*What the task requires*:
Answer with the exact lines of the following material from the one containing "s.fetchBytes := rfl" through the one containing "no other. -/", both end lines included.

*Provided material*:

-- ==== Sys2Proof/Laws/Step.lean ====
section
/-! SUPPORT. What each shared operation of a step can do, said once: the handlers, the meanings, the fetch, one instruction,
the step by lifecycle state, and the commands `load` and `run`. A proof about steps cites these and unfolds none of them. -/

namespace Sys2Proof.Machine

/-! ## Settling, and the fetch under a change of `ls` -/

section Settle

variable (s : State)

@[simp] theorem State.settle_a : s.settle.a = s.a := by unfold State.settle; split <;> rfl
@[simp] theorem State.settle_x : s.settle.x = s.x := by unfold State.settle; split <;> rfl
@[simp] theorem State.settle_y : s.settle.y = s.y := by unfold State.settle; split <;> rfl
@[simp] theorem State.settle_sp : s.settle.sp = s.sp := by unfold State.settle; split <;> rfl
@[simp] theorem State.settle_p : s.settle.p = s.p := by unfold State.settle; split <;> rfl
@[simp] theorem State.settle_pc : s.settle.pc = s.pc := by unfold State.settle; split <;> rfl
@[simp] theorem State.settle_mem : s.settle.mem = s.mem := by unfold State.settle; split <;> rfl
@[simp] theorem State.settle_fr : s.settle.fr = s.fr := by unfold State.settle; split <;> rfl
@[simp] theorem State.read_settle (b : Word) : s.settle.read b = s.read b := by unfold State.settle; split <;> rfl

theorem State.settle_ls : s.settle.ls = if s.ls = .running then .ready else s.ls := by
  unfold State.settle; split <;> simp [*]

@[simp] theorem State.opcodeByte_setLs (l : Lifecycle) : (s.setLs l).opcodeByte = s.opcodeByte := rfl
@[simp] theorem State.fetchBytes_setLs (l : Lifecycle) : (s.setLs l).fetchBytes = s.fetchBytes := rfl

end Settle

/-! ## Handlers and meanings -/

/-- Only NoneAddressing has no effective address (41_addressing_modes.md R100). -/
theorem State.effectiveAddress_eq_none {s : State} {r : IndyReading} {m : Mode} :
    s.effectiveAddress r m = none ↔ m = .noneAddressing := by
  cases m <;> simp [State.effectiveAddress]

/-- What the dispatch of a pair can end in: five ways, and no other. -/
theorem dispatch_cases (r : IndyReading) (mn : Mnemonic) (m : Mode) (s : State) :
    (∃ v, (mn = .lda ∨ mn = .and) ∧ dispatch r mn m s = .returned (s.setA v) false) ∨
    (∃ v, (mn = .tax ∨ mn = .inx) ∧ dispatch r mn m s = .returned (s.setX v) false) ∨
    (∃ ea, mn = .sta ∧ dispatch r mn m s = .returned (s.write ea s.a) false) ∨
    (mn = .brk ∧ dispatch r mn m s = .ended (s.setLs .halted)) ∨
    (mn.needsAddress = true ∧ m = .noneAddressing ∧ dispatch r mn m s = .ended (s.raise .invalidAddressingRequest)) := by
  have hea : s.effectiveAddress r m = none → m = .noneAddressing := State.effectiveAddress_eq_none.1
  cases mn <;> simp only [dispatch, handleLda, handleAnd, handleSta, withAddress, handleTax, handleInx, handleBrk,
    Mnemonic.needsAddress]
  case tax => exact .inr (.inl ⟨_, .inl trivial, rfl⟩)
  case inx => exact .inr (.inl ⟨_, .inr trivial, rfl⟩)
  case brk => exact .inr (.inr (.inr (.inl (by simp))))
  all_goals cases h : s.effectiveAddress r m
  case lda.none | sta.none | and.none => exact .inr (.inr (.inr (.inr ⟨trivial, hea h, rfl⟩)))
  case lda.some => exact .inl ⟨_, .inl trivial, rfl⟩
  case and.some => exact .inl ⟨_, .inr trivial, rfl⟩
  case sta.some ea => exact .inr (.inr (.inl ⟨ea, trivial, rfl⟩))

/-- What a meaning can do: it always answers a next state, in one of four ways. -/
theorem exec_cases (i : Instr) (s : State) :
    (∃ v n, (i.mnemonic = .lda ∨ i.mnemonic = .and) ∧ exec i s = .next ((s.setA v).setPc (s.pc + n))) ∨
    (∃ v, (i.mnemonic = .tax ∨ i.mnemonic = .inx) ∧ exec i s = .next ((s.setX v).setPc (s.pc + 0))) ∨
    (∃ ea n, i.mnemonic = .sta ∧ exec i s = .next ((s.write ea s.a).setPc (s.pc + n))) ∨
    (i.mnemonic = .brk ∧ exec i s = .next (s.setLs .halted)) := by
  cases i
  all_goals first
    | exact .inl ⟨_, _, .inl rfl, rfl⟩
    | exact .inl ⟨_, _, .inr rfl, rfl⟩
    | exact .inr (.inl ⟨_, .inl rfl, rfl⟩)
    | exact .inr (.inl ⟨_, .inr rfl, rfl⟩)
    | exact .inr (.inr (.inl ⟨_, _, rfl, rfl⟩))
    | exact .inr (.inr (.inr ⟨rfl, rfl⟩))

/-! ## One instruction -/

theorem word_succ_succ (b : Word) : b + 1#16 + 1#16 = b + 2#16 := by rw [BitVec.add_assoc]; rfl

/-- The fetch and decode at `pc`: no row and the decoder's rejection by name, or the row and the instruction of that
row, whose meaning is the handler of the row's pair at the resolver's address. -/
theorem fetch_cases (s : State) :
    (itabDefault.lookup s.opcodeByte = none ∧ decode s.fetchBytes = .error (.unrecognizedOpcode s.opcodeByte)) ∨
    ∃ d i rest, itabDefault.lookup s.opcodeByte = some d ∧ decode s.fetchBytes = .ok (i, rest) ∧
      i.mnemonic = d.mnemonic ∧ i.mode = d.mode ∧ i.opcode = s.opcodeByte ∧ i.length = d.length ∧
      exec i s.advance = .next (pcMux d.length (dispatch indyReading d.mnemonic d.mode s.advance)) := by
  cases hl : itabDefault.lookup s.opcodeByte with
  | none =>
    exact .inl ⟨rfl, by simp only [State.opcodeByte] at hl; simp [decode, decodeWith, State.fetchBytes, hl, State.opcodeByte]⟩
  | some d =>
    right
    obtain ⟨hd, hop⟩ := mem_of_lookup hl
    simp only [State.opcodeByte] at hl
    simp only [itabDefault, itabSource, itabLoadRows, itabStoreRows, itabAndRows, List.cons_append, List.nil_append,
      List.mem_cons, List.not_mem_nil, or_false] at hd
    rcases hd with rfl | rfl | rfl | rfl | rfl | rfl | rfl | rfl | rfl | rfl | rfl | rfl | rfl | rfl | rfl | rfl | rfl |
      rfl | rfl | rfl | rfl | rfl | rfl | rfl | rfl | rfl
    all_goals
      simp only [decode, decodeWith, State.fetchBytes, hl, takeOperand, Instr.ofForm, Instr.ldaForm, Instr.staForm,
        Instr.andForm, Instr.impliedForm]
      refine ⟨_, _, _, rfl, rfl, rfl, rfl, hop, rfl, ?_⟩
      simp [exec, execLdaImm, execLdaZp, execLdaZpX, execLdaAbs, execLdaAbsX, execLdaAbsY, execLdaIndX, execLdaIndY,
        execStaZp, execStaZpX, execStaAbs, execStaAbsX, execStaAbsY, execStaIndX, execStaIndY,
        execAndImm, execAndZp, execAndZpX, execAndAbs, execAndAbsX, execAndAbsY, execAndIndX, execAndIndY,
        execTax, execInx, execBrk, dispatch, handleLda, handleSta, handleAnd, withAddress, State.effectiveAddress,
        State.readWord, word_succ_succ]

/-- What one instruction of the machine with arguments can do, by the row of its opcode byte. -/
theorem tableInstruction_cases (params : Params) (s : State) :
    (params.itab.lookup s.opcodeByte = none ∧
      tableInstruction params s = s.advance.raise (.unrecognizedOpcode s.opcodeByte s.pc)) ∨
    ∃ d, params.itab.lookup s.opcodeByte = some d ∧
      ((∃ v, (d.mnemonic = .lda ∨ d.mnemonic = .and) ∧
          tableInstruction params s = (s.advance.setA v).setPc (s.pc + 1 + BitVec.ofNat 16 (d.length - 1))) ∨
        (∃ v, (d.mnemonic = .tax ∨ d.mnemonic = .inx) ∧
          tableInstruction params s = (s.advance.setX v).setPc (s.pc + 1 + BitVec.ofNat 16 (d.length - 1))) ∨
        (∃ ea, d.mnemonic = .sta ∧
          tableInstruction params s = (s.advance.write ea s.a).setPc (s.pc + 1 + BitVec.ofNat 16 (d.length - 1))) ∨
        (d.mnemonic = .brk ∧ tableInstruction params s = s.advance.setLs .halted) ∨
        (d.mnemonic.needsAddress = true ∧ d.mode = .noneAddressing ∧
          tableInstruction params s = s.advance.raise .invalidAddressingRequest)) := by
  cases hl : params.itab.lookup s.opcodeByte with
  | none => exact .inl ⟨rfl, by simp [tableInstruction, hl]⟩
  | some d =>
    refine .inr ⟨d, rfl, ?_⟩
    have e : tableInstruction params s = pcMux d.length (dispatch params.reading d.mnemonic d.mode s.advance) := by
      simp [tableInstruction, hl]
    rw [e]
    rcases dispatch_cases params.reading d.mnemonic d.mode s.advance with
      ⟨v, h1, h⟩ | ⟨v, h1, h⟩ | ⟨ea, h1, h⟩ | ⟨h1, h⟩ | ⟨h1, h2, h⟩ <;> rw [h]
    · exact .inl ⟨v, h1, rfl⟩
    · exact .inr (.inl ⟨v, h1, rfl⟩)
    · exact .inr (.inr (.inl ⟨ea, h1, rfl⟩))
    · exact .inr (.inr (.inr (.inl ⟨h1, rfl⟩)))
    · exact .inr (.inr (.inr (.inr ⟨h1, h2, rfl⟩)))

/-! ## The step -/

/-- What a step that answers a next state has done: it ran one instruction in Running and, if it was not Running
before, settled. -/
theorem step_next {s t : State} (h : step s = .next t) :
    s.ls ≠ .faulted ∧ ∃ u, runInstruction (s.setLs .running) = .next u ∧ t = if s.ls = .running then u else u.settle := by
  unfold step machineStep lifecycleStep at h
  cases hl : s.ls <;> simp only [hl, reduceCtorEq] at h
  case running =>
    have e : s.setLs .running = s := by rw [← hl]; rfl
    exact ⟨by simp, t, by rw [e]; exact h, by simp⟩
  all_goals
    refine ⟨by simp, ?_⟩
    cases hr : runInstruction (s.setLs .running) <;> simp only [hr, mapNext, reduceCtorEq, Host.Outcome.next.injEq] at h
    exact ⟨_, rfl, by simp [h]⟩

/-! ## Commands -/

/-- When the inspection port shows something, and what (70_reset_and_hazards.md R207). -/
theorem State.inspect_eq_some {s : State} {v : Inspection} : s.inspect = some v ↔ s.ls ≠ .running ∧ v = s.shown := by
  unfold State.inspect; split <;> simp [*, @eq_comm _ v]

theorem State.inspect_eq_none {s : State} : s.inspect = none ↔ s.ls = .running := by
  unfold State.inspect; split <;> simp [*]

/-- What `load` can answer (70_reset_and_hazards.md R201, R205, 60_exceptions.md R173). -/
theorem loadCommand_cases (bytes : List Byte) (s : State) :
    (s.ls = .running ∧ loadCommand bytes s = (s, .notAccepted)) ∨
    (s.ls ≠ .running ∧ 0x8000 < bytes.length ∧ loadCommand bytes s = (s, .imageOverflow)) ∨
    (s.ls ≠ .running ∧ bytes.length ≤ 0x8000 ∧ loadCommand bytes s =
      ((((State.writeBytes bytes 0x8000 s).writeWord 0xFFFC 0x8000).clearFault).setLs .loaded, .done)) := by
  unfold loadCommand State.loadImage
  have e : (Config.programBase.toNat + bytes.length ≤ Config.memSize) ↔ bytes.length ≤ 0x8000 := by
    show 32768 + bytes.length ≤ 65536 ↔ _
    omega
  by_cases h : s.ls = .running
  · exact .inl ⟨h, by rw [if_pos h]⟩
  · rw [if_neg h]
    by_cases hb : bytes.length ≤ 0x8000
    · exact .inr (.inr ⟨h, hb, by rw [if_pos (e.2 hb)]⟩)
    · exact .inr (.inl ⟨h, by omega, by rw [if_neg (mt e.1 hb)]⟩)

/-- A machine that is not Running does not move, whatever the fuel. -/
theorem runLoop_of_not_running (n : Nat) {s : State} (h : s.ls ≠ .running) : runLoop n s = s := by
  cases n <;> simp [runLoop, h]

/-- What every instruction keeps in Running, the loop keeps. -/
theorem runLoop_keeps {P : State → Prop} (hP : ∀ s t, s.ls = .running → P s → runInstruction s = .next t → P t)
    (n : Nat) {s : State} (h : P s) : P (runLoop n s) := by
  induction n generalizing s with
  | zero => exact h
  | succ n ih =>
    rw [runLoop]
    split
    · next hl =>
      split
      · next t ht => exact ih (hP s t hl h ht)
      · exact h
      · exact h
    · exact h

end Sys2Proof.Machine
end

*Reply*:
@[simp] theorem State.fetchBytes_setLs (l : Lifecycle) : (s.setLs l).fetchBytes = s.fetchBytes := rfl

end Settle

/-! ## Handlers and meanings -/

/-- Only NoneAddressing has no effective address (41_addressing_modes.md R100). -/
theorem State.effectiveAddress_eq_none {s : State} {r : IndyReading} {m : Mode} :
    s.effectiveAddress r m = none ↔ m = .noneAddressing := by
  cases m <;> simp [State.effectiveAddress]

/-- What the dispatch of a pair can end in: five ways, and no other. -/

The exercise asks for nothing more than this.